Wednesday, April 23, 2008

Generic INotifyPropertyChanged Setter

Those of you who have ever implemented the INotifyPropertyChanged interface to enable databinding in your domain objects will have noticed how the notify code repeats over and over and over again in your property setters. This sure feels like breaking the DRY principle, so it is time to simplify and remove the repeating code using reflection and generics:

protected void SetValueWithChangeNotification<T>(ref T oldValue, T newValue)
{
StackFrame stackFrame = new StackFrame(1);
string stackName = stackFrame.GetMethod().Name;
string propertyName = stackName.Substring(4); //starts with "set_"
//PropertyInfo property = this.GetType().GetProperty(propertyName);

//T oldValue = (T)property.GetValue(this, null);

if (oldValue.Equals(newValue)==false)
{

oldValue = newValue;
RaisePropertyChanged(propertyName);
}

}

Call the method from your property setters like this:

public decimal NominatedValue
{
get { return _nominatedValue; }
set { SetValueWithChangeNotification(ref _nominatedValue, value);}
}

Note that while it is possible to use property.GetValue(this, null) to get the old value, you cannot use property.SetValue(this, newValue, null) to set it as it would cause a infinite recursive call chain.
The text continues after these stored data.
-- ==== Sys2Proof/Config.lean ====
section
/-! DEFINITION. What an implementation fixes (00_scope.md R7, R8): the configuration record, and the one parameter the
spec leaves OPEN as an uninterpreted constant. The hardware's own record is `Machine.hw` (Machine/Operands.lean), which a
repair may mend. -/

namespace Sys2Proof

/-- What came back while one byte was sent: one captured byte, or no byte at all (40_transport.md R101, R102). -/
inductive Capture where
  | captured (c : Byte)
  | nothing
  deriving DecidableEq, Repr

/-- The three outcomes a reset capture can have (42_bus_control.md R121). -/
inductive ResetClass where
  | presence
  | noDevices
  | noBus
  deriving DecidableEq, Repr

/-- The configuration record of R8, so that a claim may name a field or quantify over all records. -/
structure Config where
  /-- `REG_CAPACITY`: how many entries the registry holds (R7). -/
  regCapacity : Nat
  /-- `classifyReset`: the reading of the reset capture (R121). -/
  classifyReset : Capture → ResetClass
  /-- `decodeBit`: the reading of a read-slot capture (R112). -/
  decodeBit : Capture → Bool
  /-- `PAT_RESET` (R7). -/
  patReset : Byte
  /-- `PAT_W1` (R7). -/
  patW1 : Byte
  /-- `PAT_W0` (R7). -/
  patW0 : Byte
  /-- `PAT_RD` (R7). -/
  patRd : Byte

/-- FREE VALUE (log 8): R7 leaves `REG_CAPACITY` OPEN, "an integer from 1 to 256". This is that integer less one, and
nothing in Lean can tell which it is. -/
opaque Config.openCapacity : Fin 256

/-- `REG_CAPACITY`, some integer from 1 to 256 (R7). -/
def Config.capacity : Nat := Config.openCapacity.val + 1

/-- `RESET_BAUD` (R7). No rule depends on it (log 20). -/
def Config.resetBaud : Nat := 9600

/-- `DATA_BAUD` (R7). No rule depends on it (log 20). -/
def Config.dataBaud : Nat := 115200

/-- `FAMILY_INDEX` (R7, R56): the family code is byte 0 of a DeviceId (log 20). -/
def Config.familyIndex : Nat := 0

end Sys2Proof
end

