-- ==== Sys2Proof/Machine/Search.lean ====
section
/-! DEFINITION. The meanings of the two enumerating commands (43_rom_search.md). -/

namespace Sys2Proof.Machine

/-- DISCOVER (R146). -/
def execDiscover (_arg : Byte) (s : State) : Host.Outcome State Fault Refusal :=
  .next (runCommand hw (startDiscover .discover) s)

/-- INITIALIZE (R152). -/
def execInit (_arg : Byte) (s : State) : Host.Outcome State Fault Refusal :=
  .next (runCommand hw (startReset .init) s)

end Sys2Proof.Machine
end

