-- ==== Sys2Proof/Certificates/Slice0/Obligations.lean ====
section
/-! DEFINITION. The statements for the provers, with the vocabulary they share. Each docstring names the rule of spec/ it
formalises; a value that is the model's own choice is named with its log entry. -/

namespace Sys2Proof.Claims

open Sys2Proof.Machine Sys2Proof.Safety

/-- The inputs of a supply of answer words. -/
def answers (ws : List AnswerWord) : List Input := ws.map fun w => .word (.answer w)

/-- The inputs of the answers that bring back these captures (a `Configure` reads each of them as done, R79). -/
def brings (rs : List Capture) : List Input := answers (rs.map answerWord)

/-- A capture that reads as a 1: `Captured(0xFF)`, and no other (41_codec.md R112). -/
def readsOne (r : Capture) : Bool := r == .captured 0xFF#8

/-- The table of 42_bus_control.md R121, with the status and the error code of R120 for each class. -/
def resetOutcome : Capture → Status × ErrCode
  | .nothing => (.stFalse, .noBus)
  | .captured c => if c = 0xF0#8 then (.stFalse, .noDevices) else (.ok, .noError)

/-- The byte a write slot sends (30_encoding.md R80). -/
def slotByte (v : Bool) : Byte := if v then 0xFF#8 else 0x00#8

/-- The events of a byte sent as eight slots, bit 0 first (R81), with what each brought back. -/
def slotEvents (v : Byte) (rs : List Capture) : List TransportEvent :=
  List.zipWith (fun i r => .xfer (slotByte (v.getLsbD i)) r) (List.range 8) rs

/-- The byte that a host command sends as eight slots (R113, R123 to R126). -/
def sends : Instr → Option Byte
  | .writeByte v => some v
  | .skipRom _ => some 0xCC#8
  | .readRom _ => some 0x33#8
  | .searchRom _ => some 0xF0#8
  | .matchRom _ => some 0x55#8
  | _ => none

/-- The byte that a ROM command row sends as eight slots (R77). -/
def romRowByte : Instr → Option Byte
  | .romSkip => some 0xCC#8
  | .romRead => some 0x33#8
  | .romMatch => some 0x55#8
  | .romSearch => some 0xF0#8
  | _ => none

/-- The rows of the reserved `OPC` space (R82). -/
def isReserved : Instr → Bool
  | .reserved00 _ | .reserved0E _ | .reserved0F _ => true
  | .reserved10to1F _ _ | .reserved20to3F _ _ | .reserved40to7F _ _ | .reserved80toFF _ _ => true
  | _ => false

/-- The host commands of the codec and the four ROM commands (41_codec.md, 42_bus_control.md). -/
def isByteTransfer : Instr → Bool
  | .writeByte _ | .readByte _ | .skipRom _ | .readRom _ | .searchRom _ | .matchRom _ => true
  | _ => false

/-- The commands that only read (44_registry.md R166). -/
def isReadOnly : Instr → Bool
  | .deviceCount _ | .devices _ | .device _ | .lastError _ => true
  | _ => false

/-- The commands that reset the bus (R165). -/
def resetsBus : Instr → Bool
  | .reset _ | .discover _ | .init _ => true
  | _ => false

/-- The commands that run an enumeration (R165). -/
def runsEnumeration : Instr → Bool
  | .discover _ | .init _ => true
  | _ => false

/-- The rows that are internal to the engine (R73; log 4). -/
def isInternal : Instr → Bool
  | .configure _ | .transceive _ | .resetPulse | .writeBit1 | .writeBit0 | .readBit => true
  | .romSkip | .romRead | .romMatch | .romSearch => true
  | _ => false

/-- The thirteen rows of 30_encoding.md R72: `OPC << 8`, and the command of an `ARG`. -/
def commandRows : List (CommandWord × (Byte → Instr)) :=
  [(0x0100#16, .init), (0x0200#16, .reset), (0x0300#16, .discover), (0x0400#16, .deviceCount),
   (0x0500#16, .devices), (0x0600#16, .device), (0x0700#16, .lastError), (0x0800#16, .writeByte),
   (0x0900#16, .readByte), (0x0A00#16, .skipRom), (0x0B00#16, .readRom), (0x0C00#16, .searchRom),
   (0x0D00#16, .matchRom)]

/-- The mnemonics of R72, each with its short form of R86 where it has one, and their `OPC`. -/
def scriptRows : List (List String × Byte) :=
  [(["INITIALIZE", "INIT"], 0x01#8), (["RESET"], 0x02#8), (["DISCOVER", "DISC"], 0x03#8),
   (["DEVICE_COUNT", "CNT"], 0x04#8), (["DEVICES", "DEVS"], 0x05#8), (["DEVICE", "DEV"], 0x06#8),
   (["LAST_ERROR", "ERR"], 0x07#8), (["WRITE_BYTE", "WRB"], 0x08#8), (["READ_BYTE", "RDB"], 0x09#8),
   (["SKIP_ROM", "SKIP"], 0x0A#8), (["READ_ROM", "RDROM"], 0x0B#8), (["SEARCH_ROM", "SRCH"], 0x0C#8),
   (["MATCH_ROM", "MATCH"], 0x0D#8)]

/-- One position of a search pass as the environment answers it: the two reads and the write-back. -/
structure PositionAnswers where
  first : Capture
  second : Capture
  writeBack : Capture

/-- Everything a pass is answered: the three requests of its RESET, the eight slots of the Search ROM byte, and then three
slots for each position (43_rom_search.md R141). -/
def passCaptures (r0 r1 r2 : Capture) (rom : List Capture) (ps : List PositionAnswers) : List Capture :=
  [r0, r1, r2] ++ rom ++ ps.flatMap fun p => [p.first, p.second, p.writeBack]

/-- The positions of a pass in which every participant agrees, and agrees with `id` (R142): the first read is the bit, the
second its complement. -/
def agreesWith (id : DeviceId) (ps : List PositionAnswers) : Prop :=
  ps.length = 64 ∧ ∀ k (h : k < ps.length),
    readsOne (ps[k]'h).first = DeviceId.wireBit id k ∧ readsOne (ps[k]'h).second = !DeviceId.wireBit id k
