-- ==== Sys2Proof/Laws/Registry.lean ====
section
/-! SUPPORT. The laws of the registry and of the bit operations: reading a byte, the append, setting one bit of an identifier,
the two byte shifts. -/

namespace Sys2Proof

/-- Bit `i` of byte `j` is bit `8j + i`. -/
theorem DeviceId.getLsbD_byte (id : DeviceId) (j i : Nat) (hi : i < 8) :
    (DeviceId.byte id j).getLsbD i = id.getLsbD (8 * j + i) := by
  simp [DeviceId.byte, hi]

/-- Setting bit `k` sets that bit and no other (43_rom_search.md R158). -/
theorem DeviceId.wireBit_withBit (id : DeviceId) (k : Nat) (d : Bool) (j : Nat) (hk : k < 64) (hj : j < 64) :
    DeviceId.wireBit (DeviceId.withBit id k d) j = if j = k then d else DeviceId.wireBit id j := by
  unfold DeviceId.wireBit DeviceId.withBit
  cases d
  · by_cases h : j = k
    · subst h; simp [hk]
    · rcases Nat.lt_or_ge j k with hlt | hge
      · simp [h, hj, hlt]
      · have : ¬ j < k := by omega
        have h0 : j - k ≠ 0 := by omega
        simp [h, hj, this, h0]
  · by_cases h : j = k
    · subst h; simp [hk]
    · rcases Nat.lt_or_ge j k with hlt | hge
      · simp [h, hlt]
      · have : ¬ j < k := by omega
        have h0 : j - k ≠ 0 := by omega
        simp [h, hj, this, h0]

/-- Two identifiers with the same wire bits are the same. -/
theorem DeviceId.ext_wireBit (a b : DeviceId)
    (h : ∀ k < 64, DeviceId.wireBit a k = DeviceId.wireBit b k) : a = b :=
  BitVec.eq_of_getLsbD_eq h

namespace Machine

/-- The shift of WRITE_BYTE moves every bit one place down and puts a 0 on top (R113). -/
theorem shiftOut_getLsbD (sh : Byte) (i : Nat) (hi : i < 7) : (shiftOut sh).getLsbD i = sh.getLsbD (i + 1) := by
  unfold shiftOut
  rw [BitVec.getLsbD_append]
  have : i < 7 := hi
  simp [this, Nat.add_comm]

/-- The shift of READ_BYTE moves every bit one place down (R114). -/
theorem shiftIn_getLsbD_low (t : Bool) (sh : Byte) (i : Nat) (hi : i < 7) :
    (shiftIn t sh).getLsbD i = sh.getLsbD (i + 1) := by
  unfold shiftIn
  rw [BitVec.getLsbD_append]
  simp [hi, Nat.add_comm]

/-- The shift of READ_BYTE puts the new bit on top (R114). -/
theorem shiftIn_getLsbD_high (t : Bool) (sh : Byte) : (shiftIn t sh).getLsbD 7 = t := by
  unfold shiftIn
  rw [BitVec.getLsbD_append]
  simp

/-- The append keeps the entries there are. -/
theorem append_getElem?_lt (reg : List DeviceId) (id : DeviceId) (i : Nat) (h : i < reg.length) :
    (Registry.append reg id)[i]? = reg[i]? := by
  simp [Registry.append, List.getElem?_append_left h]

/-- The append adds one entry at the end. -/
theorem append_getElem?_eq (reg : List DeviceId) (id : DeviceId) :
    (Registry.append reg id)[reg.length]? = some id := by
  simp [Registry.append]

@[simp] theorem append_length (reg : List DeviceId) (id : DeviceId) :
    (Registry.append reg id).length = reg.length + 1 := by simp [Registry.append]

/-- The registry keeps its form under an append that passed the duplicate test and the capacity test (R147, R149). -/
theorem append_registryForm (cfg : Config) (reg : List DeviceId) (id : DeviceId) (h : Safety.registryForm cfg reg)
    (hnew : id ∉ reg) (hroom : reg.length < cfg.regCapacity) : Safety.registryForm cfg (Registry.append reg id) := by
  refine ⟨?_, by simpa using hroom⟩
  unfold Registry.append
  rw [List.nodup_append]
  refine ⟨h.1, by simp, fun a ha b hb => ?_⟩
  rintro rfl
  rw [List.mem_singleton] at hb
  exact hnew (hb ▸ ha)

/-- The empty registry has the form. -/
theorem empty_registryForm (cfg : Config) : Safety.registryForm cfg [] := ⟨List.nodup_nil, Nat.zero_le _⟩

/-- Byte `j` of entry `i`, of an entry that is there. -/
theorem memByte_of_entry (reg : List DeviceId) (i j : Nat) (id : DeviceId) (h : reg[i]? = some id) (hj : j < 8) :
    Registry.memByte reg (8 * i + j) = some (DeviceId.byte id j) := by
  have hd : (8 * i + j) / 8 = i := by omega
  have hm : (8 * i + j) % 8 = j := by omega
  simp [Registry.memByte, hd, hm, h]

end Machine

end Sys2Proof
end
The private property member is set before raising the property changed event, just to be sure. WinForms UI code runs on a single thread, so no event subscribers should be able to handle the event until the code returns, but this way even multi-threaded code should work fine.

You can always implement the method in a base class if you like, or in a static utility method by passing the object instance as an extra parameter.

4 comments:

Anonymous said...

Nice!

Anonymous said...

Nice one, but don't you think the StackFrame-creation can give you a rather big performance hit ?

Kjell-Sverre Jerijærvi said...

I have no before/after performance numbers - but at least developer productivity performance is up :)

And afterall, this is only in the WinForms client in our project - one man, one machine, multi-CPU!

Miguel Madero said...

Interesting approbach, I dont thinkg the performance hit would be huge, but probably AOP could do some nice tricks here to avoind runtime reflection.